Call tree - The functions really used by linux posix_fadvise

https://elixir.bootlin.com/linux/latest/source/mm/fadvise.c#L31

   /*
   * POSIX_FADV_WILLNEED could set PG_Referenced, and POSIX_FADV_NOREUSE could
   * deactivate the pages and clear PG_Referenced.
   */
   int generic_fadvise(struct file *file, loff_t offset, loff_t len, int advice)

https://elixir.bootlin.com/linux/latest/source/mm/internal.h#L126

   inline wrapper

https://elixir.bootlin.com/linux/latest/source/mm/readahead.c#L306

   /*
   * Chunk the readahead into 2 megabyte units, so that we don't pin too much
   * memory at once.
   */
   void force_page_cache_ra(struct readahead_control *ractl,
           unsigned long nr_to_read)

https://elixir.bootlin.com/linux/latest/source/mm/readahead.c#L281

   /*
   * do_page_cache_ra() actually reads a chunk of disk.  It allocates
   * the pages first, then submits them for I/O. This avoids the very bad
   * behaviour which would occur if page allocations are causing VM writeback.
   * We really don't want to intermingle reads and writes like that.
   */
   

https://elixir.bootlin.com/linux/latest/source/mm/readahead.c#L205

   /**
   * page_cache_ra_unbounded - Start unchecked readahead.
   * @ractl: Readahead control.
   * @nr_to_read: The number of pages to read.
   * @lookahead_size: Where to start the next readahead.
   *
   * This function is for filesystems to call when they want to start
   * readahead beyond a file's stated i_size.  This is almost certainly
   * not the function you want to call.  Use page_cache_async_readahead()
   * or page_cache_sync_readahead() instead.
   *
   * Context: File is referenced by caller.  Mutexes may be held by caller.
   * May sleep, but will not reenter filesystem to reclaim memory.
   */ 

some interesting comments in it, during preallocation:

   /*
    * Partway through the readahead operation, we will have added
     * locked pages to the page cache, but will not yet have submitted
     * them for I/O.  Adding another page may need to allocate memory,
     * which can trigger memory reclaim.  Telling the VM we're in
     * the middle of a filesystem operation will cause it to not
     * touch file-backed pages, preventing a deadlock.  Most (all?)
     * filesystems already specify __GFP_NOFS in their mapping's
     * gfp_mask, but let's be explicit here.
     */

https://elixir.bootlin.com/linux/latest/source/mm/readahead.c#L146

   static void read_pages(struct readahead_control *rac)

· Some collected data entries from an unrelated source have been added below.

-- ==== Sys2Proof/Machine/Catalogue.lean ====
section
/-!
DEFINITION. The catalogue of R7 in one place: the actions of every request under a configuration, on
a surface of a given size. `Laws.exec_runs_actions` proves that `exec` performs exactly these.
-/

namespace Sys2Proof.Machine

/-- The actions of a request; only `SETWINDOW` looks at the sizes (R61, R133). -/
def actionsOf (c : Config) (width height : Nat) : Instr → List Act
  | .writeByte b => [.byte b]
  | .writeFrameNone => frame none none
  | .writeFrameCmd k => frame (some k) none
  | .writeFrameData ds => frame none (some ds)
  | .writeFrameBoth k ds => frame (some k) (some ds)
  | .hardReset => hardResetActions
  | .softReset => softResetActions c
  | .sleep on => sleepActions c on
  | .invert on => invertActions c on
  | .colorMode m => colorModeActions c m
  | .orient r => orientActions c r
  | .normalOn => normalOnActions c
  | .displayOn => displayOnActions c
  | .backlight on => backlightActions on
  | .init r => initActions c r
  | .caset xs xe => casetActions c xs xe
  | .raset ys ye => rasetActions c ys ye
  | .ramWr => ramWrActions c
  | .setWindow x0 y0 x1 y1 => setWindowActions c width height x0 y0 x1 y1
  | .vscrDef tfa vsa bfa => vscrDefActions c tfa vsa bfa
  | .vscSad off => vscSadActions c off

/-- A run under a configuration: a list of requests performed one after another (R202). -/
def runRequests (c : Config) (is : List Instr) (s : State) : State :=
  is.foldl (fun t i => run c (actionsOf c t.width t.height i) t) s

end Sys2Proof.Machine
end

Then it is filesystem specific.

EXT4

https://elixir.bootlin.com/linux/latest/source/fs/ext4/inode.c#L3124

   static int ext4_read_folio(struct file *file, struct folio *folio)

if not found in mem:

https://elixir.bootlin.com/linux/latest/source/fs/ext4/readpage.c#L211

   int ext4_mpage_readpages(struct inode *inode,
           struct readahead_control *rac, struct folio *folio)

after lot of logic around sequential, hole, ...:

https://elixir.bootlin.com/linux/latest/source/block/blk-core.c#L833


   /**
    * submit_bio - submit a bio to the block device layer for I/O
    * @bio: The &struct bio which describes the I/O
    *
    * submit_bio() is used to submit I/O requests to block devices.  It is passed a
    * fully set up &struct bio that describes the I/O that needs to be done.  The
    * bio will be send to the device described by the bi_bdev field.
    *
    * The success/failure status of the request, along with notification of
    * completion, is delivered asynchronously through the ->bi_end_io() callback
    * in @bio.  The bio must NOT be touched by the caller until ->bi_end_io() has
    * been called.
    */

First thoughts

  • having a WILLNEED on a sequential pattern just competes with linux own ra.
  • if PG_readahead is set, linux will interpret that as a successful past readahead and may keep on doing more ra from this block when reading (it's mitigated by some hole detection apparently).
  • if PG_readahead is not set when reading, not checked how the ra logic will use that.
  • having a DONTNEED just after a read is apparently optimized in linux code.
  • setting RANDOM or SEQUENTIAL flag influence the linux default ra effectively. And is costless.